Object localization methods such as Deformable Parts Models (DPM) [3] are based on efficient template matching of object parts using the generalized distance transform. However, the root part (e.g., torso in people) still needs to be exhaustively matched as a template, after which the other parts are efficiently aligned with it. An efficient sliding window object detection method proposed in [15] bears some resemblance to our method. The spatial coherency between windows is exploited to incrementally update local histograms. Since the window score is computed using the local histogram, a pixel is assigned with the same score in different windows. This is in contrast to our method, where the deformation score for a pixel is different in different windows.
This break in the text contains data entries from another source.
theorem fetchKeeps_fetch : FetchKeeps s s.fetch := by
  unfold State.fetch
  split
  · unfold State.fetchThread
    dsimp only
    split
    · trivial
    split
    · exact State.markWait_mem _
    · trivial
    · split
      · exact fetchKeeps_fetchLine _ _
      · exact fetchKeeps_fetchFar _ _ _
      all_goals exact (rfl : s.mem = s.mem)
  · unfold State.fetchTile
    split
    · exact (rfl : s.mem = s.mem)
    · exact (rfl : s.mem = s.mem)

theorem kept_fetchFault {cause : BitVec 8} {ev : Word} : Kept s (s.fetchFault cause ev) :=
  kept_unit (fun _ => kept_ite (kept_same (by simp)) kept_xlFault) fun _ => kept_xlFault

theorem kept_runB {pre : Ctx} {b : Option Instr} : Kept s (s.runB pre b) := by
  cases b with
  | none => exact kept_same rfl
  | some i =>
    refine kept_ite (kept_after ((exec_kept i { s with iss := { s.iss with view := some pre } }).of_mem rfl) fun u => ?_) (kept_same rfl)
    split
    · rfl
    · exact dropDest_mem _ _ _

theorem kept_runBundle {e : Soft} {w : Word} {bu : Bundle} : Kept s (s.runBundle e w bu) := by
  refine kept_ite (kept_wait.of_mem rfl) fun hwf => ?_
  obtain ⟨t, ht, hkept⟩ := kept_slotA (s := { s with iss := { word := w, la := bu.la } }) (e := e)
    (i := State.resolve { s with iss := { word := w, la := bu.la } } bu.a) hwf
  rw [ht]
  refine kept_runB ?_
  split
  · rw [stampTurn_mem]
    exact hkept
  · exact hkept

theorem kept_bundle {e : Soft} : Kept s (s.bundle e) := by
  have hfetch := fetchKeeps_fetch (s := s)
  unfold State.bundle
  split
  next hf => exact kept_same (by rwa [hf] at hfetch)
  next => exact kept_fetchFault
  next w s1 hf =>
    have hmem : s1.mem = s.mem := by rwa [hf] at hfetch
    refine kept_ite kept_fetchFault ?_
    split
    · exact (exec_kept _ _).of_mem hmem
    split
    · exact (kept_ite kept_raise kept_runBundle).of_mem hmem
    all_goals exact kept_runBundle.of_mem hmem

theorem kept_issueBundle {e : Soft} : Kept s (s.issueBundle e) := kept_after kept_bundle fun _ => endTurn_mem _ _ _

/-! ## Turns and moves -/

theorem kept_dueTurn {e : Soft} : Kept s (s.dueTurn g e) := by
  refine kept_ite (exec_kept _ _) fun hwf => ?_
  obtain ⟨t, ht, hkept⟩ := kept_bundle (s := s) (e := e) hwf
  rw [ht]
  dsimp only
  split
  · exact kept_same (endTurn_mem _ _ _) hkept
  · exact exec_kept _ _ hwf

theorem kept_turnThread {e : Soft} : Kept s (s.turnThread g e) := by
  refine kept_ite (exec_kept _ _) ?_
  split
  · refine kept_ite (exec_kept _ _) (kept_ite ?_ ?_)
    · split
      · exact kept_same (by simp)
      · exact kept_same rfl
    · exact kept_ite (kept_ite (kept_ite (kept_same rfl) kept_dueTurn) (kept_ite (exec_kept _ _) kept_issueBundle)) kept_issueBundle
  · exact exec_kept _ _
  · exact kept_event
  · exact kept_ite (exec_kept _ _) (kept_same rfl)
  · exact kept_ite (exec_kept _ _) (kept_ite (exec_kept _ _) (kept_same rfl))
  · exact kept_same rfl
  · exact kept_same rfl

theorem kept_turnCore {k : Nat} {e : Soft} : Kept s (s.turnCore k e) := by
  refine kept_ite (exec_kept _ _) (kept_ite (kept_same rfl) ?_)
  split
  · exact kept_ite (exec_kept _ _) kept_issueBundle
  · exact kept_event
  all_goals exact kept_same rfl

theorem kept_turn {u : UnitRef} {e : Soft} : Kept s (s.turn u e) := by
  cases u with
  | thread g =>
    exact kept_ite (kept_ite (kept_same (settle_mem _ _)) (kept_turnThread.of_mem (retried_mem _ _))) (kept_same rfl)
  | core k => exact kept_ite (kept_turnCore.of_mem rfl) (kept_same rfl)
The works most closely related to ours are [9, 13], the latter of which obtains state-of-the-art results and inspired our method. We discuss these methods and the diffrences from our approach in the next sections.

3 Basic Method

The input to our method is an \(n\times m\) image I and a \(w\times h\) template T. Our goal is to detect a \(w\times h\) image window \(\tau \) that is most similar to the template object. A score \(S(\tau _i)\) for each candidate image window \(\tau _i\) that reflects the quality of this match is defined. A sliding window procedure is used to consider all possible image windows, and the one with the highest score is our output.

As in [9, 13], the score \(S(\tau )\) is defined based on a nearest neighbor computation performed once for each pixel in I. We denote the nearest neighbor of a pixel \(p\in I\) by \(N_{r}(p)\), where the patch around the pixel \(N_{r}(p)\in T\) is the most similar to the patch around \(p\in I\). In our implementation we used the FLANN library [8] for efficient approximate nearest neighbor computation. It was used on two different descriptors: \(3\times 3\) overlapping patches of RGB, and deep features computed using the VGG net [12].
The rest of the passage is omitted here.